Segregation and radioactive analysis of aerosols according to their aerodynamic size were performed in France, Austria, the Czech Republic, Poland, Germany, and Greece after the arrival of contaminated air masses following the nuclear accident at the Fukushima Dai-ichi nuclear power plant in March 2011. On the whole and regardless of the location, the highest activity levels correspond either to the finest particle fraction or to the upper size class. Regarding anthropogenic radionuclides, the activity median aerodynamic diameter (AMAD) ranged between 0.25 and 0.71 µm for (137)Cs, from 0.17 to 0.69 µm for (134)Cs, and from 0.30 to 0.53 µm for (131)I, thus in the "accumulation mode" of the ambient aerosol (0.1-1 µm). AMAD obtained for the naturally occurring radionuclides (7)Be and (210)Pb ranged from 0.20 to 0.53 µm and 0.29 to 0.52 µm, respectively. Regarding spatial variations, AMADs did not show large differences from place to place compared with what was observed concerning bulk airborne levels registered on the European scale. When air masses arrived in Europe, AMADs for (131)I were about half those for cesium isotopes. Higher AMAD for cesium probably results from higher AMAD observed at the early stage of the accident in Japan. Lower AMAD for (131)I can be explained by the adsorption of gaseous iodine on particles of all sizes met during transport, especially for small particles. Additionally, weathering conditions (rain) encountered during transport and in Europe in March and April contributed to the equilibrium of the gaseous to total (131)I ratio. AMAD slightly increased with time for (131)I whereas a clear decreasing trend was observed with the AMADs for (137)Cs and (134)Cs. On average, the associated geometric standard deviation (GSD) appeared to be higher for iodine than for cesium isotopes. These statements also bear out a gaseous (131)I transfer on ambient particles of a broad size range during transport. Highest weighted activity levels were found on the 0.49-0.95 µm and on the 0.18-0.36 µm size ranges in France and in Poland, respectively. The contribution from resuspension of old deposited (137)Cs was assessed for the coarse particle fractions only for the first sampling week.
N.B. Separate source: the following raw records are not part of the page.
-- ==== Sys2Proof/Machine/Display.lean ====
section
/-! DEFINITION. The display controller of a sign port (chapter 8) with the composer it drives (chapter 7): page claims
and the selected page, compose requests, results, transfers, verification and escalation, brightness. -/

namespace Sys2Proof.Machine

/-! ### Selection (R141, R142) -/

/-- R142: `a` is selected rather than `b`. -/
def outranks (a b : PageClaim) : Bool :=
  decide (b.priority < a.priority) || (decide (a.priority = b.priority) && isBefore b.order a.order)

/-- R142: the selected entry. -/
def selectedClaim (claims : List PageClaim) : PageClaim :=
  match claims with
  | [] => restClaim
  | c :: rest => rest.foldl (fun best x => if outranks x best then x else best) c

/-- R142: the selected page of a sign port. -/
def selectedPage (g : Sign) : Fin 8 := (selectedClaim g.claims).page

/-- R157: the display state that the port's state gives. -/
def displayOf (link : Link) (g : Sign) : DisplayState :=
  if link = .pass then .pass
  else if link ≠ .up then .noSign
  else if g.dark then .dark
  else if g.transfer.isSome || g.pendingResult.isSome || g.awaiting then .updating
  else .steady

/-- R157, R158: the display state of a port; a MUTE station goes on showing the one it had, but for the loss of its
sign link. -/
def displayState (s : State) (p : Port) : DisplayState :=
  match s.signs[p].frozen with
  | none => displayOf s.ports[p].link s.signs[p]
  | some d => if s.ports[p].link = .up then d else .noSign

/-! ### Transfers (R150, R151) -/

/-- The picture of a result. -/
def Result.picture (r : Result) : Pic → Picture
  | .a => r.a
  | .b => r.b

/-- A transfer ends without another frame. -/
def endTransfer (p : Port) (s : State) : State :=
  modSign p (fun g => { g with transfer := none, answerTimer := none, retryTimer := none }) s

/-- R151: OFFER of a picture, with the answer timer running from the step that queues it (notes/assumptions/42.md). -/
def sendOffer (p : Port) (t : Transfer) (pic : Pic) (s : State) : State :=
  sendService p (offerFrame pic t.result.width t.result.height)
    (modSign p (fun g => { g with transfer := some { t with await := .ready pic },
                                  answerTimer := some (s.now + Config.answerTime), retryTimer := none }) s)

/-- R151: a transfer of a result begins with OFFER of picture A. -/
def startTransfer (p : Port) (r : Result) (s : State) : State :=
  sendOffer p { result := r, await := .ready .a, shownA := [] } .a s

/-- R151: the ROW frames of a picture, top row first. -/
def rowFrames (r : Result) (pic : Pic) : List Frame := (r.picture pic).mapIdx (fun i row => rowFrame pic i row)

/-- R151: the rows of a picture are sent, and ROWS-TAKEN is awaited, with the answer timer running from the step that
queues them (notes/assumptions/42.md). -/
def sendRows (p : Port) (t : Transfer) (pic : Pic) (s : State) : State :=
  sendServices p (rowFrames t.result pic)
    (modSign p (fun g => { g with transfer := some { t with await := .rows pic },
                                  answerTimer := some (s.now + Config.answerTime) }) s)

/-- R151: SWITCH, after which SHOWN for picture A is awaited, with the answer timer running from the step that queues it
(notes/assumptions/42.md). -/
def sendSwitch (p : Port) (t : Transfer) (s : State) : State :=
  sendService p (switchFrame t.result.flashing)
    (modSign p (fun g => { g with transfer := some { t with await := .shown .a, shownA := [] },
                                  answerTimer := some (s.now + Config.answerTime) }) s)

/-- R150: when a transfer has ended, the pending result is transferred next. -/
def transferPending (p : Port) (s : State) : State :=
  match s.signs[p].pendingResult with
  | none => s
  | some r => startTransfer p r (modSign p (fun g => { g with pendingResult := none }) s)

/-- R150: a result reaches the display controller. -/
def receiveResult (p : Port) (r : Result) (s : State) : State :=
  let s := modSign p (fun g => { g with awaiting := false }) s
  if !s.inService p || s.signs[p].dark || decide (s.phase = .mute) || decide (r.page ≠ s.signs[p].target) then s
  else if s.signs[p].transfer.isNone then startTransfer p r s
  else modSign p (fun g => { g with pendingResult := some r }) s

/-! ### The composer (R125 to R131) -/

/-- R130: a compose completes: the result is handed over and the composer becomes IDLE. -/
def completeCompose (p : Port) (c : Compose) (s : State) : State :=
  receiveResult p (resultOf c) (modSign p (fun g => { g with compose := none, faultCount := c.faults }) s)

/-- R126: the compose of a page starts; a page of 0 layers completes at once. -/
def startCompose (p : Port) (page : Fin 8) (s : State) : State :=
  match s.signs[p].geometry with
  | none => modSign p (fun g => { g with compose := none }) s
  | some (w, h) =>
    let c := composeStart page s.signs[p].pages[page] w h
    if c.layers.isEmpty then completeCompose p c s
    else modSign p (fun g => { g with compose := some c }) s

/-- R125: a compose request reaches the composer. -/
def composeRequest (p : Port) (page : Fin 8) (s : State) : State :=
  if s.phase = .starting ∨ s.phase = .active then
    if s.signs[p].compose.isSome then modSign p (fun g => { g with slot := some page }) s
    else if s.signs[p].geometry.isSome then startCompose p page s
    else s
  else s

/-- R129, R131: the tests at a layer boundary, `c` being the compose after the layer. -/
def layerBoundary (p : Port) (c : Compose) (s : State) : State :=
  if s.phase = .mute then modSign p (fun g => { g with compose := none, slot := none }) s
  else
    match s.signs[p].slot with
    | some q => startCompose p q (modSign p (fun g => { g with slot := none }) s)
    | none =>
      if s.signs[p].geometry ≠ some (c.width, c.height) then startCompose p c.page s
      else if c.next = c.layers.length then completeCompose p c s
      else modSign p (fun g => { g with compose := some c }) s

/-- R127 to R130: the composer of a port applies its next layer and takes the boundary tests. -/
def applyLayer (p : Port) (s : State) : State :=
  match s.signs[p].compose with
  | none => s
  | some c => layerBoundary p (applyNext s.plates c) s

/-! ### Target page and requests (R149) -/

/-- R149: a compose of the target page is requested, unless the port is not in service or DARK or the station MUTE or
in STRAP-FAULT. -/
def requestTarget (p : Port) (s : State) : State :=
  if s.inService p && !s.signs[p].dark && decide (s.phase ≠ .mute) && decide (s.phase ≠ .strapFault) then
    composeRequest p s.signs[p].target (modSign p (fun g => { g with awaiting := true }) s)
  else s

/-- R149, R150: the target page becomes `page`; a change of it discards a pending result. -/
def setTarget (p : Port) (page : Fin 8) (s : State) : State :=
  if s.signs[p].target = page then s
  else modSign p (fun g => { g with target := page, pendingResult := none }) s

/-- R149, R154: the selected page becomes the target and its compose is requested. -/
def trySelected (p : Port) (s : State) : State := requestTarget p (setTarget p (selectedPage s.signs[p]) s)

/-- R142, R149: change a claims list and choose the selected entry afresh; a change of the selected page makes it the
target. -/
def changeClaims (p : Port) (f : Sign → Sign) (s : State) : State :=
  let s' := modSign p f s
  if selectedPage s'.signs[p] = selectedPage s.signs[p] then s' else trySelected p s'

/-- R141: a sign's list with a claim placed or renewed, with a new entry order. -/
def withClaim (source : ClaimSource) (page : Fin 8) (priority : Nat) (g : Sign) : Sign :=
  let a := advanceOrder g.claimCount (g.claims.map (·.order))
  { g with
    claims := (g.claims.map (fun c => { c with order := a.1 c.order })).filter (fun c => decide (c.source ≠ source))
      ++ [{ source := source, page := page, priority := priority, order := a.2 }]
    claimCount := a.2 }

/-- R141: a sign's list without the claim of a source. -/
def withoutClaim (source : ClaimSource) (g : Sign) : Sign :=
  { g with claims := g.claims.filter (fun c => decide (c.source ≠ source)) }

/-- R141: place or renew the claim of a source on a port. -/
def placeClaim (p : Port) (source : ClaimSource) (page : Fin 8) (priority : Nat) (s : State) : State :=
  changeClaims p (withClaim source page priority) s

/-- R141: remove the claim of a source from a port. -/
def removeClaim (p : Port) (source : ClaimSource) (s : State) : State := changeClaims p (withoutClaim source) s

/-- R149 case 2: the page tables report a commit of a page. -/
def pageCommitted (p : Port) (page : Fin 8) (s : State) : State :=
  if s.signs[p].stage = 2 ∧ page = selectedPage s.signs[p] then trySelected p s
  else if page = s.signs[p].target then requestTarget p s
  else s

/-- A page of a sign port names a plate. -/
def pageNames (g : Sign) (page : Fin 8) (plate : Nat) : Bool := g.pages[page].any (fun r => decide (r.plate.toNat = plate))

/-- R149 case 3: the plate store reports a plate to the display controller of a port. -/
def plateReportedTo (plate : Nat) (p : Port) (s : State) : State :=
  if s.profile p ≠ .sign then s
  else if s.signs[p].stage = 2 ∧ pageNames s.signs[p] (selectedPage s.signs[p]) plate = true then trySelected p s
  else if pageNames s.signs[p] s.signs[p].target plate then requestTarget p s
  else s

/-- R115, R116: a plate's commit or drop is reported to the display controller of every sign port. -/
def plateReported (plate : Nat) (s : State) : State := forPorts (plateReportedTo plate) s

/-! ### Service changes (R157, R158) -/

/-- R157: the link of a sign port leaves UP, or pass mode opens on it. -/
def signLinkLeft (p : Port) (s : State) : State :=
  modSign p (fun g => { g with pendingResult := none, awaiting := false, missed := 0 }) (endTransfer p s)

/-- R157: the link of a sign port reaches UP. -/
def signLinkUp (p : Port) (s : State) : State :=
  if s.phase = .mute ∨ s.phase = .strapFault then s
  else
    let s := sendService p (brightFrame s.brightness) s
    if s.signs[p].dark then sendService p blankFrame s else requestTarget p s

/-- R181: the link state that the entry to MUTE leaves a port in: pass mode ends DOWN. -/
def afterPass (link : Link) : Link := if link = .pass then .down else link

/-- R131, R158: a sign port of a station that enters MUTE. -/
def signMute (p : Port) (s : State) : State :=
  modSign p (fun g => { g with pendingResult := none, awaiting := false, slot := none,
                               frozen := some (displayOf (afterPass s.ports[p].link) s.signs[p]) })
    (endTransfer p s)

/-! ### Verification and escalation (R153 to R156) -/

/-- R155: the port enters DARK. -/
def enterDark (p : Port) (s : State) : State :=
  sendService p blankFrame
    (modSign p (fun g => { g with dark := true, pendingResult := none, awaiting := false }) (endTransfer p s))

/-- R154: fall back to the rest page at stage 2. -/
def fallBack (p : Port) (s : State) : State :=
  requestTarget p (setTarget p 0 (modSign p (fun g => { g with stage := 2, pendingResult := none }) (endTransfer p s)))

/-- R154: escalation after a failed verification of `r`. -/
def escalate (p : Port) (r : Result) (s : State) : State :=
  if s.signs[p].stage = 0 then
    let s := modSign p (fun g => { g with stage := 1 }) (endTransfer p s)
    match s.signs[p].pendingResult with
    | some _ => transferPending p s
    | none => startTransfer p r s
  else if s.signs[p].stage = 2 ∧ r.page = 0 then enterDark p s
  else fallBack p s

/-- R153: the stage after a successful transfer of a page. -/
def stageAfter (stage : Nat) (page : Fin 8) : Nat := if page = 0 ∧ stage = 2 then 2 else 0

/-- R153: verification of a transfer: the checks the sign reported for A, and for B where the result is flashing. -/
def verify (p : Port) (r : Result) (shownA shownB : List (BitVec 16)) (s : State) : State :=
  if shownA = r.checksA ∧ (r.flashing = false ∨ shownB = r.checksB) then
    transferPending p (modSign p (fun g => { g with stage := stageAfter g.stage r.page }) (endTransfer p s))
  else
    escalate p r (modSign p (fun g => { g with verifyFails := bump g.verifyFails }) s)

/-! ### Answers of the sign (R151, R152) -/

/-- R152: an awaited answer has arrived in time. -/
def answered (p : Port) (s : State) : State := modSign p (fun g => { g with missed := 0 }) s

/-- R151: READY. -/
def signReady (p : Port) (s : State) : State :=
  match s.signs[p].transfer with
  | some t =>
    match t.await with
    | .ready pic => sendRows p t pic (answered p s)
    | _ => s
  | none => s

/-- R151: BUSY. -/
def signBusy (p : Port) (s : State) : State :=
  match s.signs[p].transfer with
  | some t =>
    match t.await with
    | .ready pic =>
      modSign p (fun g => { g with transfer := some { t with await := .retry pic }, answerTimer := none,
                                   retryTimer := some (s.now + Config.retryTime), busyCount := bump g.busyCount })
        (answered p s)
    | _ => s
  | none => s

/-- R151: ROWS-TAKEN for a picture. -/
def signRowsTaken (p : Port) (pic : Pic) (s : State) : State :=
  match s.signs[p].transfer with
  | some t =>
    if t.await = .rows pic then
      if pic = .a ∧ t.result.flashing = true then sendOffer p t .b (answered p s)
      else sendSwitch p t (answered p s)
    else s
  | none => s

/-- R151, R153: SHOWN for a picture with the sign's row checks. -/
def signShown (p : Port) (pic : Pic) (checks : List (BitVec 16)) (s : State) : State :=
  match s.signs[p].transfer with
  | some t =>
    if t.await = .shown pic then
      if pic = .a ∧ t.result.flashing = true then
        modSign p (fun g => { g with transfer := some { t with await := .shown .b, shownA := checks },
                                     answerTimer := some (s.now + Config.answerTime) }) (answered p s)
      else if pic = .a then verify p t.result checks [] (answered p s)
      else verify p t.result t.shownA checks (answered p s)
    else s
  | none => s

/-- R151: the retry timer of a port expires: OFFER of the same picture is sent again. -/
def signRetry (p : Port) (s : State) : State :=
  match s.signs[p].retryTimer, s.signs[p].transfer with
  | some d, some t =>
    match t.await with
    | .retry pic => sendOffer p t pic (reach d s)
    | _ => s
  | _, _ => s

/-- R152: the frames of the step awaited are sent again. -/
def resendStep (p : Port) (t : Transfer) (s : State) : State :=
  match t.await with
  | .ready pic => sendOffer p t pic s
  | .rows pic => sendRows p t pic s
  | .shown _ => sendSwitch p t s
  | .retry _ => s

/-! ### SIGN-RESTORE (R156) -/

/-- R156: SIGN-RESTORE on a port. -/
def restoreSign (p : Port) (s : State) : State :=
  let s := modSign p (fun g => { g with dark := false, stage := 0, missed := 0, pendingResult := none }) (endTransfer p s)
  trySelected p s

/-! ### Brightness (R159) -/

/-- R159: threshold L, 1 to 7. -/
def brightThreshold (l : Nat) : Nat := Config.brightnessThresholds.getD (l - 1) 0

/-- R159: the brightness level after one evaluation with average `a`. -/
def brightnessStep (level : Nat) (a : Int) : Nat :=
  if level ≤ 7 ∧ (brightThreshold level : Int) ≤ a then level + 1
  else if 2 ≤ level ∧ 4 * a < 3 * (brightThreshold (level - 1) : Int) then level - 1
  else level

/-- R159: BRIGHT to a sign port in service. -/
def sendBright (p : Port) (s : State) : State :=
  if s.profile p = .sign then sendService p (brightFrame s.brightness) s else s

/-- R159: one brightness evaluation. -/
def evaluateBrightness (a : Int) (s : State) : State :=
  let s' := s.setBrightness (brightnessStep s.brightness a)
  if s'.brightness = s.brightness then s
  else if s.phase = .starting ∨ s.phase = .active then forPorts sendBright s'
  else s'

end Sys2Proof.Machine
end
Particle size distribution of radioactive aerosols after the Fukushima and the Chernobyl accidents.

Following the Fukushima accident, a series of aerosol samples were taken between 24th March and 13th April 2011 by cascade impactors in the Czech Republic to obtain the size distribution of (131)I, (134)Cs, (137)Cs, and (7)Be aerosols. All distributions could be considered monomodal. The arithmetic means of the activity median aerodynamic diameters (AMADs) for artificial radionuclides and for (7)Be were 0.43 and 0.41 µm with GDSs 3.6 and 3.0, respectively. The time course of the AMADs of (134)Cs, (137)Cs and (7)Be in the sampled period showed a slight decrease at a significance level of 0.05, whereas the AMAD pertaining to (131)I increased at a significance level of 0.1. Results obtained after the Fukushima accident were compared with results obtained after the Chernobyl accident. The radionuclides released during the Chernobyl accident for which we determined the AMAD fell into two categories: refractory radionuclides ((140)Ba, (140)La (141)Ce, (144)Ce, (95)Zr and (95)Nb) and volatile radionuclides ((134)Cs, (137)Cs, (103)Ru, (106)Ru, (131)I, and (132)Te). The AMAD of the refractory radionuclides was approximately 3 times higher than the AMAD of the volatile radionuclides; nevertheless, the size distributions for volatile radionuclides having a mean AMAD value of 0.51 µm were very close to the distributions after the Fukushima accident.